Look through the lines below; wherever the word "blendTurn" appears, copy that line.
───
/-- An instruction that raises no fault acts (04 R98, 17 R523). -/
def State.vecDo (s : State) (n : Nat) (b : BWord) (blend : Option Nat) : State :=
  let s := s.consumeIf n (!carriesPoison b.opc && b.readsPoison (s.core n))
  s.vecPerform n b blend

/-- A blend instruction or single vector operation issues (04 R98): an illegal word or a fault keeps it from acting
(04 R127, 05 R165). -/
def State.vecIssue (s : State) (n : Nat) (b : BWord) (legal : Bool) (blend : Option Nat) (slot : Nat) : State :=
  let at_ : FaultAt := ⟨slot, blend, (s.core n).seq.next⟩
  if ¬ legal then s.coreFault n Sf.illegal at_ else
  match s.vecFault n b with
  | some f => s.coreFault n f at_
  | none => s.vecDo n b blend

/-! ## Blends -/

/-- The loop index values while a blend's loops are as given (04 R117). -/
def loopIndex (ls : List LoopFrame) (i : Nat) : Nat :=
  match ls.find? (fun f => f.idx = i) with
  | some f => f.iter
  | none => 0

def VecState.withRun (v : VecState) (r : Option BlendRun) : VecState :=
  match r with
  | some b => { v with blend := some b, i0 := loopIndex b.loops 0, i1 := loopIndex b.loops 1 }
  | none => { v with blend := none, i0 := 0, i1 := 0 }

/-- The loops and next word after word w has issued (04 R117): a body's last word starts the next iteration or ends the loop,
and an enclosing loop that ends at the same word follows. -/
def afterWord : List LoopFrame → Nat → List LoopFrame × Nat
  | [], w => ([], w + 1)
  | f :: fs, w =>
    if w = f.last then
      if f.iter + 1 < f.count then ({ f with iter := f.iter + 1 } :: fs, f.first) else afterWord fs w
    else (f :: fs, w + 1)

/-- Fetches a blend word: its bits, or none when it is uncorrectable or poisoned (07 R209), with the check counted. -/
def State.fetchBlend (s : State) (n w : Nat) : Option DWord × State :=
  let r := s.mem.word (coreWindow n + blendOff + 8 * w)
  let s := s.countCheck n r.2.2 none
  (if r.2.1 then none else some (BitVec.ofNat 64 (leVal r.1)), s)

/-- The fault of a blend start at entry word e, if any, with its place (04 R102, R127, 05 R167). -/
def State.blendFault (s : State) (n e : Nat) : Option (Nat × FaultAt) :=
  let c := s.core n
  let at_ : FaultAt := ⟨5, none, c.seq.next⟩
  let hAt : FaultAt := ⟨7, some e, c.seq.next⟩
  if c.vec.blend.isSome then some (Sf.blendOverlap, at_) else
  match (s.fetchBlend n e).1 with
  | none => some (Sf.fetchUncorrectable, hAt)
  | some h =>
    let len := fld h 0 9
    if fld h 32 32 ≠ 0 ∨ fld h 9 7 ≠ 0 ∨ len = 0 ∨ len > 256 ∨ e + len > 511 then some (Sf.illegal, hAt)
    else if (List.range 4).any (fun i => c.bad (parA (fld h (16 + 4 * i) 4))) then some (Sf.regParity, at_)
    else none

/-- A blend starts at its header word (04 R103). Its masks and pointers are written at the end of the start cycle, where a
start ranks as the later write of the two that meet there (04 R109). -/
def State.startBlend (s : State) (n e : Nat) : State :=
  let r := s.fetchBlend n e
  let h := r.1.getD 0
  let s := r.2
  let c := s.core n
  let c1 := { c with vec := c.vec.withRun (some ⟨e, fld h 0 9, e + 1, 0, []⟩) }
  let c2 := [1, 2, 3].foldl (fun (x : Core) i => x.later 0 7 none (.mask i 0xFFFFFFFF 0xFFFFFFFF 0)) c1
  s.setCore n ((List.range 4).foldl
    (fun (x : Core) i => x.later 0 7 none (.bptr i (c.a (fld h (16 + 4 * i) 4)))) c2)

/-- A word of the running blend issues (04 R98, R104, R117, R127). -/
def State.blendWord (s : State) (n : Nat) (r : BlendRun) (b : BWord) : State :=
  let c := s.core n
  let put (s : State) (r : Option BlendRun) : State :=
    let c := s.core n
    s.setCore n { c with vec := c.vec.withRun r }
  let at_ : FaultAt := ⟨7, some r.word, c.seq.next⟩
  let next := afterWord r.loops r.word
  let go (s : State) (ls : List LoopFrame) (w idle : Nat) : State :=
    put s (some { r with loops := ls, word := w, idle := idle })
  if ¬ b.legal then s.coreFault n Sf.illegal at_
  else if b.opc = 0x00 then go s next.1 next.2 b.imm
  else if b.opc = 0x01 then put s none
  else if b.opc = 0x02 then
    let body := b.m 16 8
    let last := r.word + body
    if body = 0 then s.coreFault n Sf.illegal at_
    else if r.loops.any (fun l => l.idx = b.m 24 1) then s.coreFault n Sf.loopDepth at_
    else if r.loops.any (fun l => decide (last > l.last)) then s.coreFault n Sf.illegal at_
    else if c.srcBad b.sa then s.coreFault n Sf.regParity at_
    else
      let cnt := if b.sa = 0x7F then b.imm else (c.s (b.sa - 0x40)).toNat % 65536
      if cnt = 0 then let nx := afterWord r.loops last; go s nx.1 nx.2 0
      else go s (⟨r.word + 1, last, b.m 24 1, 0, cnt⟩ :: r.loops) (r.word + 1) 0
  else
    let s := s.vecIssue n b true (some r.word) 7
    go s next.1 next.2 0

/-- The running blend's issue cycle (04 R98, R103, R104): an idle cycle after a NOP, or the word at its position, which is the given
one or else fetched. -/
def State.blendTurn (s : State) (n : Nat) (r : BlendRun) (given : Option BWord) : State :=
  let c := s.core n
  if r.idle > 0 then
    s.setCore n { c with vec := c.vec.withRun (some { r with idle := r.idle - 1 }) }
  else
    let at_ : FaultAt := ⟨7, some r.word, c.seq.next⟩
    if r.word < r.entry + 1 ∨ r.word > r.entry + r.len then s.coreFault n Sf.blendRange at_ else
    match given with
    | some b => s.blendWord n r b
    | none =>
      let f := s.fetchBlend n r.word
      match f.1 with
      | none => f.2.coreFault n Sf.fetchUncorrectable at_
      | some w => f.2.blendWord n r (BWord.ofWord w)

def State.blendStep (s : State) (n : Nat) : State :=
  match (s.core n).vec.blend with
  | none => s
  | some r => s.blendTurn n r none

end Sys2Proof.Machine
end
───
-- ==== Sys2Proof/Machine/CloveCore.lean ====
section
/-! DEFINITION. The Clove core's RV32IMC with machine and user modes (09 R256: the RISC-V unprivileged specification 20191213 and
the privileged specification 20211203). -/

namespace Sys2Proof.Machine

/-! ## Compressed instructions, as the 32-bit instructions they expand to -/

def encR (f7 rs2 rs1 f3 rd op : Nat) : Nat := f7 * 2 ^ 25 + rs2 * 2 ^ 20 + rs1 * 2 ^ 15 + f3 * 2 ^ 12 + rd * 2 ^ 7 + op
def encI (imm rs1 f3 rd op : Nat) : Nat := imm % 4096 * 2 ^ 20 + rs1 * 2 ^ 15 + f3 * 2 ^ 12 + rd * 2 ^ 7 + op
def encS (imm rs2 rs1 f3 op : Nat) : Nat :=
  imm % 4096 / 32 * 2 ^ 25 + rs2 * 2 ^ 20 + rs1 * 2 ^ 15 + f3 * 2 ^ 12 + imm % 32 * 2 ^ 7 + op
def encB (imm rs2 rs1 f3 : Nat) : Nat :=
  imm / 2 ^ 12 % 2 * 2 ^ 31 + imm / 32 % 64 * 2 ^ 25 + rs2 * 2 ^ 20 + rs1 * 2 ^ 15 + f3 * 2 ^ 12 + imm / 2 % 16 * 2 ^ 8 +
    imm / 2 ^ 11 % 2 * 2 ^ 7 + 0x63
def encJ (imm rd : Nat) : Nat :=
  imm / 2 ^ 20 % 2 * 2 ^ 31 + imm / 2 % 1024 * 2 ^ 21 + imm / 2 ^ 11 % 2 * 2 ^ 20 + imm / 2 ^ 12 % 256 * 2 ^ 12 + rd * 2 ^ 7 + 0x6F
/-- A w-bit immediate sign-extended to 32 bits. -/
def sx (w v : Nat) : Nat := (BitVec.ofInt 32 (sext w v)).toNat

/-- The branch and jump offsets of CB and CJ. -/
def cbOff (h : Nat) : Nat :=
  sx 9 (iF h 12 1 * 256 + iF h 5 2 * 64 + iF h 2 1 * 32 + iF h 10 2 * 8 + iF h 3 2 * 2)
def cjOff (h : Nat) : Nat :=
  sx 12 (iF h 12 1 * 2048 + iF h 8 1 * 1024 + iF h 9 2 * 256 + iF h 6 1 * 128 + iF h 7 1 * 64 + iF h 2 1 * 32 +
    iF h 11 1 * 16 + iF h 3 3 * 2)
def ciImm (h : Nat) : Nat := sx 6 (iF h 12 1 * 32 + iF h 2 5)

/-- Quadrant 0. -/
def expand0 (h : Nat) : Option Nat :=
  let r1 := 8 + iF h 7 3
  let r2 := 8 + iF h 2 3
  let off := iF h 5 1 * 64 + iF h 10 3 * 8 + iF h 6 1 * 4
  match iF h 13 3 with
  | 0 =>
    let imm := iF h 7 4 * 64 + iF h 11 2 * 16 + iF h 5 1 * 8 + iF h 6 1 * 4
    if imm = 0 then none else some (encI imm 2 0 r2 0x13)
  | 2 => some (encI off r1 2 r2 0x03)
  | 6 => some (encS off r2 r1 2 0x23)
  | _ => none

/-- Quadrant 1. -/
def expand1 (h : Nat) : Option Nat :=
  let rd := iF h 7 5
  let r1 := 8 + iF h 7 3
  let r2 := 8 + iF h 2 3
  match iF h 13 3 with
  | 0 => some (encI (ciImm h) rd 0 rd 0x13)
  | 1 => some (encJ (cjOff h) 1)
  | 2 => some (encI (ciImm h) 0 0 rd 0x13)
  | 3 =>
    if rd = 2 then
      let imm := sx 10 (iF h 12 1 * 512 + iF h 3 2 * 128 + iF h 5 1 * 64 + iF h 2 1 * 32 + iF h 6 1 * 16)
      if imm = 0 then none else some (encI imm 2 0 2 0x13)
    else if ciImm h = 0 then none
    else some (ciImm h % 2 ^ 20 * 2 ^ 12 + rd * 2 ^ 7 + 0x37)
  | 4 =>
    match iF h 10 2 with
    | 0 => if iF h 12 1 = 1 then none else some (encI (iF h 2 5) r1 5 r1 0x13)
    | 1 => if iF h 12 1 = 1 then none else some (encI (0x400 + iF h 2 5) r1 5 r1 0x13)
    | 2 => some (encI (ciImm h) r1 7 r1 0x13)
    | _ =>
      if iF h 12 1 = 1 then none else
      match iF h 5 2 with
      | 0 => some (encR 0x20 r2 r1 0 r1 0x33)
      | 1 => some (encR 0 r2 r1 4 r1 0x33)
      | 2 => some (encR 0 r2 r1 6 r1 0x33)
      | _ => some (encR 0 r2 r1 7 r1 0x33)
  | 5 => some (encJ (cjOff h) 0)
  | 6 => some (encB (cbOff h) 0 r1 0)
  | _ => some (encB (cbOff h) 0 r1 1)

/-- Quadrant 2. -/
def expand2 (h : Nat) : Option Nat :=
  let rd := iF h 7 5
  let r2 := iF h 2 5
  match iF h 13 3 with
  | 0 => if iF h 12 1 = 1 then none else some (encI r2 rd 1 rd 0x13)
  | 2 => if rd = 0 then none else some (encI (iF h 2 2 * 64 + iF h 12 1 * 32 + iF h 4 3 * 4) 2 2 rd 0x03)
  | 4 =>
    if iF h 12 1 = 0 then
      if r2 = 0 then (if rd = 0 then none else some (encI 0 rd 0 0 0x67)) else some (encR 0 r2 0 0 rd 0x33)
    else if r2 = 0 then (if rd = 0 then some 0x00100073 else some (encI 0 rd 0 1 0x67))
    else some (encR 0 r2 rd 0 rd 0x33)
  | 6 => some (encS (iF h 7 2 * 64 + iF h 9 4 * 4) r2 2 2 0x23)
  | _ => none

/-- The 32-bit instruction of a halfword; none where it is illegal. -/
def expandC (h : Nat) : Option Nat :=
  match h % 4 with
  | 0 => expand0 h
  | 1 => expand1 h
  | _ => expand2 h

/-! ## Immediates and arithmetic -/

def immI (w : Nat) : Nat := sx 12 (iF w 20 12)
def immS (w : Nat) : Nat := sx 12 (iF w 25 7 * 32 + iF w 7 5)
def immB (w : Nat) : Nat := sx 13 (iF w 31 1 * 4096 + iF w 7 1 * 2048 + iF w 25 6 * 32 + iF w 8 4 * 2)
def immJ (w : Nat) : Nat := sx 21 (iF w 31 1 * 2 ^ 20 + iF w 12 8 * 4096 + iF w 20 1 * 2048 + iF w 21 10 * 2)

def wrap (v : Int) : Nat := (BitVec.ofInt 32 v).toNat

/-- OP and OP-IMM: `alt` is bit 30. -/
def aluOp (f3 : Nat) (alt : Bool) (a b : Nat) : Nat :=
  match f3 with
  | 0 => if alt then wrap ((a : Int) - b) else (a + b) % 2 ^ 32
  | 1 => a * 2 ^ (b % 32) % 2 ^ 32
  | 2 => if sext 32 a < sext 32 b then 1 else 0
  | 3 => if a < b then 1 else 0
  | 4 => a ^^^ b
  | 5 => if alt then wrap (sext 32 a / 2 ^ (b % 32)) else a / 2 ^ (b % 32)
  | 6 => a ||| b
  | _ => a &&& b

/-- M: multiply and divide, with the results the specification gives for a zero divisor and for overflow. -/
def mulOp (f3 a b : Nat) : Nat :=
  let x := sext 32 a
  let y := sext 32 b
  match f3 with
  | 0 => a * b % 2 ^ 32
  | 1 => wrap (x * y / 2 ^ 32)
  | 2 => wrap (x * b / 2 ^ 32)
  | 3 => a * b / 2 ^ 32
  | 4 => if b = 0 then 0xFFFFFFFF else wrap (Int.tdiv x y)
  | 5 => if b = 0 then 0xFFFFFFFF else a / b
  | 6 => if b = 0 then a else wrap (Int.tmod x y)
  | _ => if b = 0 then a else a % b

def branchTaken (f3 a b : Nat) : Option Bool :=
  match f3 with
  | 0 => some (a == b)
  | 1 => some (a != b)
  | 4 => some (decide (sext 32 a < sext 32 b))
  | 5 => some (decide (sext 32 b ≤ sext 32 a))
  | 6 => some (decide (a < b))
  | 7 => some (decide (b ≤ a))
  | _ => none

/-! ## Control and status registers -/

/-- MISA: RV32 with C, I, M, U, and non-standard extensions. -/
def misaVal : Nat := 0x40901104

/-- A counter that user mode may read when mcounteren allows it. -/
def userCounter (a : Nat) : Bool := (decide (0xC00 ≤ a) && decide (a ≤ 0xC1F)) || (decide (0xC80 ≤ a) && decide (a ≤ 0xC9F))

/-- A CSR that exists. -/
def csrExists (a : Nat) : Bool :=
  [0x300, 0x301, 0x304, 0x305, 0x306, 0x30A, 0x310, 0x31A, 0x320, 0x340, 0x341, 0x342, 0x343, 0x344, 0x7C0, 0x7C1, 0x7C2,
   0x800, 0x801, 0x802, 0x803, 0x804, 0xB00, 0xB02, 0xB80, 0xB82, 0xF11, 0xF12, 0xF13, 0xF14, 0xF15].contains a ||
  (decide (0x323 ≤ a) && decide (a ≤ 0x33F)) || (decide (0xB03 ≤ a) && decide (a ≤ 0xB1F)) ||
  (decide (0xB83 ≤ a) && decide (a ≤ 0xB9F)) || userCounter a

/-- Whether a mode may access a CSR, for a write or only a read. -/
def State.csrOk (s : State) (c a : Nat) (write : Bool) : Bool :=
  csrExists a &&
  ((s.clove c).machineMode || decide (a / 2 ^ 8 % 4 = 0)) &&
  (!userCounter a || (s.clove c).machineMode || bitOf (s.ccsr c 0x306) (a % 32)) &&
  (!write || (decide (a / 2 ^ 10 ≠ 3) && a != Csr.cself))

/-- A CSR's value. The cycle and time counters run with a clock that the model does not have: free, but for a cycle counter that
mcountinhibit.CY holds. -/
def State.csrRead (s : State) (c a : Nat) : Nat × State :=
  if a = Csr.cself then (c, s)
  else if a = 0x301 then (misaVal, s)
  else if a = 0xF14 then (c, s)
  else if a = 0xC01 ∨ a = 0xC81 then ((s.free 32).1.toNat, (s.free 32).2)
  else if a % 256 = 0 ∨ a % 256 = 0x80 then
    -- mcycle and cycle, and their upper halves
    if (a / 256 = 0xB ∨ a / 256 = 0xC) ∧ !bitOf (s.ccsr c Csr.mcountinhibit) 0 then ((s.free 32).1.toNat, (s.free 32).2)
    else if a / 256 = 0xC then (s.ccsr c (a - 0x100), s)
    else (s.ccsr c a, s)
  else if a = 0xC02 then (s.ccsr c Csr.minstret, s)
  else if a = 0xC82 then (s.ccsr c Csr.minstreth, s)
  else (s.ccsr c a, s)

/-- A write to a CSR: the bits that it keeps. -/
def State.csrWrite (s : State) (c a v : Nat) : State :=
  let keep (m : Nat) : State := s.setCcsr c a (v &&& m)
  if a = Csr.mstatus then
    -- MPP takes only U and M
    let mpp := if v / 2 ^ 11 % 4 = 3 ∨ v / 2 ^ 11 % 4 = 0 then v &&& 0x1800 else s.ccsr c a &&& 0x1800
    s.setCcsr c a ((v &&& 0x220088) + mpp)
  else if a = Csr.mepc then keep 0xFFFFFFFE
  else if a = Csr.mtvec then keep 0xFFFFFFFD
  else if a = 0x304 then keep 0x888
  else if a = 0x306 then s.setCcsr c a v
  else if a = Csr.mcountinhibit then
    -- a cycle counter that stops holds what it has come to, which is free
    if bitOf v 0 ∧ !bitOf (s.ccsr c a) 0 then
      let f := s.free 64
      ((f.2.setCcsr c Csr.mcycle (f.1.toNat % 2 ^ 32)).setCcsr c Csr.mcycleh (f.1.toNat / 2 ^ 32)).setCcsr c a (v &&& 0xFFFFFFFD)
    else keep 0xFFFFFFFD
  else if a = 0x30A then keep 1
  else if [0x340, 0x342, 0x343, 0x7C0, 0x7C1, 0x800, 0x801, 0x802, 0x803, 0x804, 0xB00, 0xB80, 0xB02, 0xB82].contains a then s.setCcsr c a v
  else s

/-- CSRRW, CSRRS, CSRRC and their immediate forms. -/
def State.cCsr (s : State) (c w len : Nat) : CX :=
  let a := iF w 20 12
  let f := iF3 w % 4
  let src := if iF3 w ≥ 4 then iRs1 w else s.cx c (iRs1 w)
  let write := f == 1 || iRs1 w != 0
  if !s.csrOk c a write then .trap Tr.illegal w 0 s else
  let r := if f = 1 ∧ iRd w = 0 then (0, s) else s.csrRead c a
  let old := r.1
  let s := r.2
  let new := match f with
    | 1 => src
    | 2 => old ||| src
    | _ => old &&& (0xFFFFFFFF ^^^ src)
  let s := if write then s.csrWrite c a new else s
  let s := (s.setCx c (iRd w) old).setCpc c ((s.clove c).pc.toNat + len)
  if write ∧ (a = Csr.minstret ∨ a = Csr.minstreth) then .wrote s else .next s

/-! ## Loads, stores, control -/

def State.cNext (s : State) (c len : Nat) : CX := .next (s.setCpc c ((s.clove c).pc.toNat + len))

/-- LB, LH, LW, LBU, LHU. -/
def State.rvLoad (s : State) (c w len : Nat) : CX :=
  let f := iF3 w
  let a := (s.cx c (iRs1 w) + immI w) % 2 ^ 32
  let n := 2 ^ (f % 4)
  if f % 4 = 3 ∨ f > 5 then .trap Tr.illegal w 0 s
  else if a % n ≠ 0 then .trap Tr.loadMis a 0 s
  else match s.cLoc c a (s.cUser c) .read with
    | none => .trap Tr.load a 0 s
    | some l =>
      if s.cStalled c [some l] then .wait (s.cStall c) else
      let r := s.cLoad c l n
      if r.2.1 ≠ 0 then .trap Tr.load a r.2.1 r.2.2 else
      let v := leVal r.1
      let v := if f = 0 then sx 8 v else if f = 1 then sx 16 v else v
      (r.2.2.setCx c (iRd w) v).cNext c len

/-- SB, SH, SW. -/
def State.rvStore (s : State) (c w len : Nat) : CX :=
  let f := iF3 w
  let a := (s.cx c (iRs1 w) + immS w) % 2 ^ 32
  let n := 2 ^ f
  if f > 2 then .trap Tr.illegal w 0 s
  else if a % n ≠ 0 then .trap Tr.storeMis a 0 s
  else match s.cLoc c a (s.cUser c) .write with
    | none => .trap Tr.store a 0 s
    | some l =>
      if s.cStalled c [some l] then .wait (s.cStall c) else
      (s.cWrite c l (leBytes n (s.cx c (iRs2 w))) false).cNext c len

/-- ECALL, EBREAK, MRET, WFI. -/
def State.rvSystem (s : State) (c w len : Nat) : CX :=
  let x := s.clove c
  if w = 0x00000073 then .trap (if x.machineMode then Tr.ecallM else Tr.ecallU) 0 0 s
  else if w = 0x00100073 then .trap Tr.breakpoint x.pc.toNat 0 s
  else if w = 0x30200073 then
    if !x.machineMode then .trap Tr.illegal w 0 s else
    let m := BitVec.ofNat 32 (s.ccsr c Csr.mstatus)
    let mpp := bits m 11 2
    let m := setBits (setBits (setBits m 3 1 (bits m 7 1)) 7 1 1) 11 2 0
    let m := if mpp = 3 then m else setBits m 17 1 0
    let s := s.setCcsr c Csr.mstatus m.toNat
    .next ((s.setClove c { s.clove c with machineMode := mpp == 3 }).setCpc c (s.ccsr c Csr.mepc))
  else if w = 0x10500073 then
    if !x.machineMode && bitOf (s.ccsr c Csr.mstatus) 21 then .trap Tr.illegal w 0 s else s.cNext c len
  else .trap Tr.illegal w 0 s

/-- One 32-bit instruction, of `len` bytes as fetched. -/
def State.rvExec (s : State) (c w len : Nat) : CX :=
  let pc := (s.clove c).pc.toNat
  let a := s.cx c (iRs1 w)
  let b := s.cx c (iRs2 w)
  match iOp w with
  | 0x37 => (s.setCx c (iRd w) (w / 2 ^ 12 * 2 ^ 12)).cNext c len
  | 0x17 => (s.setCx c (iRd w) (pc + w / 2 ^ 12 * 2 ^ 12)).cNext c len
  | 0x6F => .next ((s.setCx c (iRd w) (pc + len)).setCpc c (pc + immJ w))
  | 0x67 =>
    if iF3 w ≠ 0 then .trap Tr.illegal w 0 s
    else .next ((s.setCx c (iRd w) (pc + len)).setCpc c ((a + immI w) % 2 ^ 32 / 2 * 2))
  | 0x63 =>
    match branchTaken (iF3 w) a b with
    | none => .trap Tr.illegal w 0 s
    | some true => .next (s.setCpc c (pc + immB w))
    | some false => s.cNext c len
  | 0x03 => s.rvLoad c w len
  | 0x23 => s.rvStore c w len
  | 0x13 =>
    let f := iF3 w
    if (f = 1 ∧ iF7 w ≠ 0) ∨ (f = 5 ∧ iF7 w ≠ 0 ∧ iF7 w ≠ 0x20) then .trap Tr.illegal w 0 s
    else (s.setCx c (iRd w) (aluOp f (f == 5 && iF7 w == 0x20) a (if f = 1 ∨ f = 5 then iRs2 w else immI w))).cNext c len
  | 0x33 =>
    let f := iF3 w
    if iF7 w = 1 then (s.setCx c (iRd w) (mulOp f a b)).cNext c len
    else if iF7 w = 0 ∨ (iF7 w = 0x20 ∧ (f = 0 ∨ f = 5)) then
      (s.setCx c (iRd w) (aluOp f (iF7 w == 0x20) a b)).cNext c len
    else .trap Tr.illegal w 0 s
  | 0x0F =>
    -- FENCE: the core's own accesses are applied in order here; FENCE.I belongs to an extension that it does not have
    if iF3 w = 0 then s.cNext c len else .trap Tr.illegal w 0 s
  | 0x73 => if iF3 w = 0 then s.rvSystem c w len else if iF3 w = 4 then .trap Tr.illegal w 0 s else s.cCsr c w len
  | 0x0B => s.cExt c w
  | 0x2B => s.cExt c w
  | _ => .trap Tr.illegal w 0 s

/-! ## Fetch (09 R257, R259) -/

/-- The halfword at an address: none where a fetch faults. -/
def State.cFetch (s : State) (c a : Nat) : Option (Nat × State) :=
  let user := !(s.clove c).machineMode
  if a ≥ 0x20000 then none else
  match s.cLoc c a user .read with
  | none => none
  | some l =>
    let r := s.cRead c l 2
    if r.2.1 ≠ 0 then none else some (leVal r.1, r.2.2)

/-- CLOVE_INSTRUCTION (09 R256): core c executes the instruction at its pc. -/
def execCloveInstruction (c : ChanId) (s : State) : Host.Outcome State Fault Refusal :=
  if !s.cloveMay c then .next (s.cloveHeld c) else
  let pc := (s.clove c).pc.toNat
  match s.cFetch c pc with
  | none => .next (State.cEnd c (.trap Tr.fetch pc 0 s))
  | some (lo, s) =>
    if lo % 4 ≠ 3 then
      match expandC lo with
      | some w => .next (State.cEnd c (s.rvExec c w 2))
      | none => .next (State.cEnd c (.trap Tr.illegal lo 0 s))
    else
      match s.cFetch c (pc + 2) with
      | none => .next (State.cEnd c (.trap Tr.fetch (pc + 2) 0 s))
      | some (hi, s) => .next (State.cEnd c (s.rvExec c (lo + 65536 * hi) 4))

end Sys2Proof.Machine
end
───
## Result of the task
def State.blendTurn (s : State) (n : Nat) (r : BlendRun) (given : Option BWord) : State :=
  | some r => s.blendTurn n r none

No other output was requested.